On January 31st, 1961, a debate between Israel’s Ambassador to Canada, Yaakov Herzog, and the historian Arnold Toynbee, took place at McGill University in Montreal.
Herzog, 39, the son of Chief Rabbi Yitzchak Herzog, was both a talented diplomat and a respected rabbinic scholar. Toynbee, 71, was a retired professor who had written a well known 12 volume work entitled “A Study of History”.
The impetus for the debate was Toynbee’s vitriolic attacks on Israel. Toynbee had called Israel “demonic”, and compared Israeli treatment of the Arabs to the Nazi treatment of the Jews. (It bears pointing out that this was in 1961; the Holocaust inversion of pro-Hamas activists is nothing new.) Herzog took Toynbee to task for his anti-Zionism; and Herzog argued so persuasively, that afterward Toynbee’s wife Veronica told him he shouldn’t have accepted the invitation to debate in the first place.
After discussing the modern State of Israel, the final segment of the debate dealt with Toynbee’s theory that Judaism was a “fossil civilization”, more a relic of an ancient culture than a living society. Toynbee argued that Jews were best understood to be natives of their host country rather than an independent group, and the remnants of the “Jewish” community were merely the fossils of a long-dead civilization.
Toynbee’s claims about Judaism were rife with Christian triumphalism and anti-Jewish prejudice. At the time, his characterization of Judaism upset many Jewish intellectuals, to the point that Eliezer Berkovits devoted an entire book, Judaism: Fossil or Ferment? to refuting Toybee.
In the McGill debate, Herzog offered several arguments against the “fossil civilization” theory, culminating with his trump card: The State of Israel. How could a fossil civilization come to life? Herzog noted that the fact that Israel had “defossilized” was clear evidence that Jewish civilization had never died. Even Toynbee had to grudgingly admit Herzog was right, and claimed that he planned on rewriting that section of his book.

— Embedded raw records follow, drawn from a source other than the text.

@[simp] theorem settle_skipped (s : State) (p : Pocket) :
    ((settleOutputs s).schedule p).skipped = (s.schedule p).skipped := by
  rcases settle_mayStart p s with e | ⟨_, e⟩
  · rw [e]
  · rw [e]; rfl

/-- Settling neither begins nor ends a rest. -/
@[simp] theorem settle_rests (s : State) (p : Pocket) :
    ((settleOutputs s).schedule p).tumble = .rest ↔ (s.schedule p).tumble = .rest := by
  rcases settle_mayStart p s with e | ⟨waits, e⟩
  · rw [e]
  · rw [e, waits.2]
    exact iff_of_false (by simp [Schedule.started]) (by decide)

end Sys2Proof.Machine
end

section
/-! SUPPORT. The anti-crease second: the tests of a schedule branch by branch, the entry to CLOSING from ANTICREASE, and the
obligation O13 (R33 to R41). -/

namespace Sys2Proof.Machine

variable {s : State} {p : Pocket} {c : Schedule} {period len : Nat} {on : Bool}

/-! ## The tests of a schedule (R35, R37, R38, R41) -/

/-- A tumble at rest becomes due at a boundary, unless the programme has none. -/
theorem tests_of_rest (rest : c.tumble = .rest) (h : c.boundary = some c.elapsed) :
    c.tests period len on
      = { c with boundary := some (c.elapsed + period), tumble := if len = 0 then .rest else .due } := by
  simp [Schedule.tests, Schedule.atBoundary, rest, h]

/-- A tumble that still waits at a boundary is skipped. -/
theorem tests_of_due (due : c.tumble = .due) (h : c.boundary = some c.elapsed) :
    c.tests period len on
      = { c with boundary := some (c.elapsed + period), skipped := min 65535 (c.skipped + 1) } := by
  simp [Schedule.tests, Schedule.atBoundary, due, h, raise, Config.countMax]

theorem tests_at_tumbleEnd (running : c.tumble = .running) (h : c.tumbleEnd = some c.elapsed) :
    c.tests period len on = c.atTumbleEnd period len on := if_pos ⟨running, h⟩

theorem atTumbleEnd_within (h : c.boundary ≠ some c.elapsed) :
    c.atTumbleEnd period len on = { c with tumble := .rest, tumbleEnd := none } := if_neg h

theorem atTumbleEnd_of_motor (h : c.boundary = some c.elapsed) (motor : on = true) :
    c.atTumbleEnd period len on
      = { c with
          boundary := some (c.elapsed + period)
          tumbleEnd := some (min (c.elapsed + len) (c.elapsed + period)) } := by
  simp [Schedule.atTumbleEnd, h, motor]

theorem atTumbleEnd_of_no_motor (h : c.boundary = some c.elapsed) (motor : on = false) :
    c.atTumbleEnd period len on
      = { c with boundary := some (c.elapsed + period), tumble := .due, tumbleEnd := none } := by
  simp [Schedule.atTumbleEnd, h, motor]

/-- The tests leave the position where it is. -/
theorem tests_elapsed (c : Schedule) (period len : Nat) (on : Bool) : (c.tests period len on).elapsed = c.elapsed := by
  unfold Schedule.tests Schedule.atTumbleEnd Schedule.atBoundary
  dsimp only
  split
  · split
    · split <;> rfl
    · rfl
  · split
    · split <;> rfl
    · rfl

/-! ## Entry to CLOSING (R2, R23, R32) -/

theorem otherPocket_ne (p : Pocket) : otherPocket p ≠ p := by cases p <;> decide

@[simp] theorem enterState_trackers (p : Pocket) (st : PocketState) (s : State) :
    (enterState p st s).trackers = s.trackers.modify p (·.enter st) := by
  unfold enterState
  dsimp only
  split <;> rfl

@[simp] theorem enterState_active (p : Pocket) (st : PocketState) (s : State) :
    (enterState p st s).alwaysOn.active.get p = st.flagged := Pair.get_set ..

/-- A pocket that leaves ANTICREASE drops its schedule. -/
theorem enterState_schedule_of_leaves {st : PocketState} (was : (s.tracker p).state = .anticrease)
    (leaves : st ≠ .anticrease) : (enterState p st s).schedule p = (s.schedule p).dropped := by
  rw [enterState, if_pos ⟨was, leaves⟩]
  exact State.schedule_modSchedule ..

/-- A CLOSE request clears the periodic count and takes its place in the queue. -/
theorem enqueue_close (p : Pocket) (r : CloseReason) (paid elapsed : Nat) (s : State) :
    enqueue ⟨p, .close r paid elapsed⟩ s
      = (s.modTracker p fun t => { t with periodic := 0 }).setWriter
          { s.writer with queue := takeClose ⟨p, .close r paid elapsed⟩ s.writer.queue } := rfl

section Closing

variable (p : Pocket) (r : CloseReason) (paid elapsed : Nat) (s : State)

@[simp] theorem enterClosing_state : ((enterClosing p r paid elapsed s).tracker p).state = .closing r := by
  simp [enterClosing, enqueue_close, State.tracker, Tracker.enter]

@[simp] theorem enterClosing_otherTracker :
    (enterClosing p r paid elapsed s).tracker (otherPocket p) = s.tracker (otherPocket p) := by
  simp [enterClosing, enqueue_close, State.tracker, Pair.get_modify_ne _ _ (otherPocket_ne p), dropLoss]

@[simp] theorem enterClosing_active : (enterClosing p r paid elapsed s).alwaysOn.active.get p = false := by
  simp [enterClosing, enqueue_close, PocketState.flagged]

@[simp] theorem enterClosing_queue :
    (enterClosing p r paid elapsed s).writer.queue = takeClose ⟨p, .close r paid elapsed⟩ s.writer.queue := by
  have writer : (enterState p (.closing r) (dropLoss p s)).writer = s.writer :=
    enterState_keeps p (.closing r) (dropLoss p s) .writer (by decide)
  simp [enterClosing, enqueue_close, writer]

end Closing

theorem enterClosing_schedule (r : CloseReason) (paid elapsed : Nat) {s : State} (h : (s.tracker p).state = .anticrease) :
    (enterClosing p r paid elapsed s).schedule p = (s.schedule p).dropped :=
  enterState_schedule_of_leaves (s := dropLoss p s) h (by simp)

theorem motorWanted_of_closing {r : CloseReason} (h : (s.tracker p).state = .closing r) : s.motorWanted p = false := by
  simp only [State.motorWanted, h]

theorem motorAllowed_of_not_wanted (h : s.motorWanted p = false) : s.motorAllowed p = false := by
  simp [State.motorAllowed, h]

/-! ## The anti-crease second (R33, R41) -/

/-- The schedule one second on. -/
def Schedule.second (c : Schedule) : Schedule := { c with elapsed := c.elapsed + 1, acc := 0 }

theorem modSchedule_modSchedule (p : Pocket) (f g : Schedule → Schedule) (s : State) :
    (s.modSchedule p f).modSchedule p g = s.modSchedule p fun c => g (f c) := by cases p <;> rfl

/-- The state as the limit is reached, before the pocket closes. -/
def limitReached (p : Pocket) (s : State) : State := s.modSchedule p fun c => c.second.atLimit

/-- The state below the limit, before the outputs settle. -/
def secondTested (p : Pocket) (s : State) : State :=
  s.modSchedule p fun c => c.second.tests (s.tracker p).period (s.tracker p).tumbleLen (s.output p).motor

@[simp] theorem limitReached_schedule (p : Pocket) (s : State) :
    (limitReached p s).schedule p = (s.schedule p).second.atLimit := State.schedule_modSchedule ..

@[simp] theorem secondTested_schedule (p : Pocket) (s : State) :
    (secondTested p s).schedule p
      = (s.schedule p).second.tests (s.tracker p).period (s.tracker p).tumbleLen (s.output p).motor :=
  State.schedule_modSchedule ..

theorem atLimit_elapsed (c : Schedule) : c.atLimit.elapsed = c.elapsed := by
  unfold Schedule.atLimit
  split <;> rfl

theorem atLimit_skipped (c : Schedule) :
    c.atLimit.skipped = if c.tumble = .due then min 65535 (c.skipped + 1) else c.skipped := by
  unfold Schedule.atLimit
  split <;> rfl

theorem anticreaseSecond_at_limit (h : (s.tracker p).limit ≤ (s.schedule p).elapsed + 1) :
    anticreaseSecond p s
      = settleOutputs (enterClosing p .limitEnd 0 ((s.schedule p).elapsed + 1) (limitReached p s)) := by
  simp only [anticreaseSecond, State.schedule_modSchedule, h, if_true, modSchedule_modSchedule, atLimit_elapsed]
  rfl

theorem anticreaseSecond_below_limit (h : (s.schedule p).elapsed + 1 < (s.tracker p).limit) :
    anticreaseSecond p s = settleOutputs (secondTested p s) := by
  simp only [anticreaseSecond, State.schedule_modSchedule, Nat.not_le.mpr h, if_false, modSchedule_modSchedule]
  rfl

/-- An anti-crease second of a running part, with its clock unfrozen, is one of the tracker and then the writer's service. -/
theorem exec_anticreaseSecond_of_counts (on : s.on = true) (thawed : s.frozen = false)
    (state : (s.tracker p).state = .anticrease) :
    exec (.anticreaseSecond p) s = .next (serve (anticreaseSecond p s)) := by
  have counts : s.elapsedCounts p = true := by simp [State.elapsedCounts, state, thawed]
  calc exec (.anticreaseSecond p) s
      = onMain (fun s => if s.elapsedCounts p then anticreaseSecond p s else s) s := rfl
    _ = .next (serve (anticreaseSecond p s)) := by rw [onMain_of_on _ on, if_pos counts]

/-- A motor of an ANTICREASE pocket at rest is off once the outputs have settled. -/
theorem settle_motor_off_of_rest (state : (s.tracker p).state = .anticrease) (h : (s.schedule p).tumble = .rest) :
    (settleOutputs s).loadOff ⟨p, .motor⟩ :=
  settle_motor_off s (motorAllowed_of_not_wanted (by simp [State.motorWanted, state, h]))

/-- The second that reaches the limit closes the cycle (R41). -/
theorem anticreaseSecond_closes (state : (s.tracker p).state = .anticrease)
    (limit : (s.tracker p).limit ≤ (s.schedule p).elapsed + 1) :
    let c := s.schedule p
    let u := anticreaseSecond p s
    (u.tracker p).state = .closing .limitEnd ∧ u.pocketOff p ∧ u.alwaysOn.active.get p = false ∧
      u.schedule p = c.second.atLimit.dropped ∧
      u.writer.queue = takeClose ⟨p, .close .limitEnd 0 (c.elapsed + 1)⟩ s.writer.queue ∧
      u.tracker (otherPocket p) = s.tracker (otherPocket p) := by
  intro c u
  let v := enterClosing p .limitEnd 0 (c.elapsed + 1) (limitReached p s)
  have settles : u = settleOutputs v := anticreaseSecond_at_limit limit
  have closing : (v.tracker p).state = .closing .limitEnd := enterClosing_state ..
  have no_tumble : ¬ v.tumbleWaits p := fun waits => by simp [State.tumbleWaits, closing] at waits
  rw [settles]
  refine ⟨?_, ?_, ?_, ?_, ?_, ?_⟩
  · rw [settle_tracker, closing]
  · exact settle_pocketOff _ (motorAllowed_of_not_wanted (motorWanted_of_closing closing))
  · rw [settle_alwaysOn]; exact enterClosing_active ..
  · rw [settle_schedule_of_not_waits no_tumble]
    exact (enterClosing_schedule (s := limitReached p s) _ _ _ state).trans (congrArg Schedule.dropped (limitReached_schedule p s))
  · rw [settle_writer]; exact enterClosing_queue ..
  · rw [settle_tracker]; exact enterClosing_otherTracker ..

/-- The second below the limit changes the schedules, the outputs and the arbiter alone. -/
theorem secondTested_settled_keeps (p : Pocket) (s : State) :
    KeepsBut [.schedules, .outputs, .arbiter] s (settleOutputs (secondTested p s)) :=
  (keeps_modSchedule _ _ (by decide)).trans ((settleOutputs_keeps _).mono (by decide))

end Sys2Proof.Machine

namespace Sys2Proof

open Machine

Actually, Toynbee had good reason to regard the Jews as a fossil. His 12-volume study focused on how nations collapsed. In it, Toynbee carefully categorized the stages that civilizations pass through: genesis, growth, time of troubles, universal state, and disintegration. And this process has been true of most civilizations. But not the Jews. Even in exile and persecution, the Jewish people have not disintegrated.
The Jews have had the chutzpah to ignore the laws of history. Even after being counted out again and again, this fossil keeps coming back to life.
How the Jews managed to survive, despite everything, is the subject of a great deal of speculation; I would like to offer my own theory below.
Jewish antifragility is grounded in embracing vulnerability as a part of life while at the same time refusing to give up on your dreams. The structure of the Jewish calendar offers a guide to how this is done.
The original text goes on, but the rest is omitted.